Ely is the lead author of another study involving a network of intensive care units that included 15,000 patients. The results of this forthcoming study provide additional support for the practice, says Ely.
Gradually, the package of techniques to reduce delirium has been adopted by many ICUs in recent years, says Ely, but is still not the norm everywhere.
"About half [of hospitals] from our last survey were some elements of the package, "he says.
Pulling it all together, from A to F, can be a challenge.
Morgan Hornsby for NPR
"This has not been as easy as expected," said Dr. Kirk Voelker, ICU Specialist at Sarasota Memorial Hospital in Florida. His hospital was part of the 15,000-patient study coordinated by Ely.
Voelker says that he has discovered that patients may need more time and attention if they are bed alert or walk up and down the hallway with their respirator in tow.
And for the staff, "we are talking about a cultural change," he told NPR. "We had to get the nursing membership in. Once we were able to get that commitment, you also need to get the agreement from the doctors."
It's more difficult in a community hospital, he says, where doctors are more independent and can only tour three days a week.
Ideas have slowly taken root, he says, although there is still resistance to using the checklist "A to F" to make sure every item is taken care of every day for every patient .
The concept behind the protocol has become the rule in his hospital, says Voelker, "but in reality, saying" ABDCEF "is the exception.
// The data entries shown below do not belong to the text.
-- ==== Sys2Proof/Machine/Engine.lean ====
section
/-! DEFINITION. One rising edge of `clk`: reset, the host's transfer, the cycle counter, and the engine's completion
(spec/00_scope.md R11; spec/43_system.md R172; spec/60_exceptions.md R186, R187; spec/70_reset_and_hazards.md R210,
R211, R225). -/

namespace Sys2Proof
namespace Machine

/-- A cycle in which the outside world does nothing: `rst_n` = 1 and `bus_req` = 0. -/
def idlePins : Pins := { rstN := true, bus := none }

/-- The input ports of the next cycle; an exhausted list is an idle bus out of reset (log entry 2). -/
def nextPins (s : State) : Pins :=
  match s.inputs with
  | [] => idlePins
  | p :: _ => p

/-- The cycles after the next one. -/
def popPins (s : State) : State :=
  { s with inputs := s.inputs.tail }

/-- The outside world presents `ps` before what it was going to present. -/
def presentPins (ps : List Pins) (s : State) : State :=
  { s with inputs := ps ++ s.inputs }

/-- An edge with `rst_n` = 0: every element takes its reset value, and a presented transfer answers 0 without an
error (R210). A command in flight is aborted (R211). -/
def resetEdge (presented : Option Transfer) (s : State) : State :=
  { State.reset with inputs := s.inputs, resp := presented.map fun _ => resetAnswer }

/-- The completion edge is the next one (R172, R225). -/
def completionDue (s : State) : Bool :=
  s.busy && decide (s.cyclesLeft ≤ 1)

/-- The engine's step: the completion of the command in flight (R172). -/
def complete (s : State) : Host.Outcome State Fault Refusal :=
  match s.pendOp with
  | some i => exec i s
  | none => .fault .noCommandInFlight

/-- An edge on which the command in flight does not complete: the counter goes down and the units work on (R35). -/
def tick (s : State) : State :=
  if s.busy then
    { s with
      cyclesLeft := s.cyclesLeft - 1
      work := Config.workInFlight s.pendOp s.pendLowchk s.fileA s.fileB s.dig s.blk (s.cyclesLeft - 1) }
  else s

/-- One edge with the given input ports. Reset comes before everything (R187, R210); the transfer is decided on the
state before the completion (R186). -/
def clockEdge (p : Pins) (s : State) : Host.Outcome State Fault Refusal :=
  if p.rstN then
    if completionDue s then complete (busCycle p.bus s)
    else .next (busCycle p.bus (tick s))
  else .next (resetEdge p.bus s)

/-- The state right after the accept of `i`, with the completion due at the next edge and no transfer in that cycle:
where the engine takes its next command from. -/
def loadCommand (i : Instr) (s : State) : State :=
  presentPins [idlePins] { accept i s with cyclesLeft := 1 }

/-- The command word `w` given to the block so that the next edge runs it; a word that is no command has the effect of
its CMD write (R170, R173). -/
def loadWord (nbits w : Nat) (s : State) : State :=
  match decodeTableWord nbits w with
  | some i => loadCommand i s
  | none => presentPins [idlePins] (commandWrite (BitVec.ofNat 32 w) s)

end Machine
end Sys2Proof
end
It was even a challenge to do the protocol routine at the medical center where it was developed.
Joanna Stollings, a clinical pharmacist from the Vanderbilt Intensive Care Unit, said that upon her arrival at the hospital, it was clear what to do, but no one was able to do it. He was responsible for carrying it out.
"He needs someone to coordinate that, who will be here every day," she says. "And then Wes [Ely] I have helped somehow to defend this project, to give nurses and respiratory therapists the means to make that happen every day. "
Ely's mission is now to do what his hospital does standard around the world. On the one hand, it can actually reduce the cost of care, he says, reducing the time people spend in expensive USU units.
"But the most important thing, of course, is not money, it's the human being," he says. "So, if they get better care, survive longer – often with a more intact brain – and do not bounce back to the USI … for me, it's a win-win situation. "
You can contact Richard Harris at [email protected].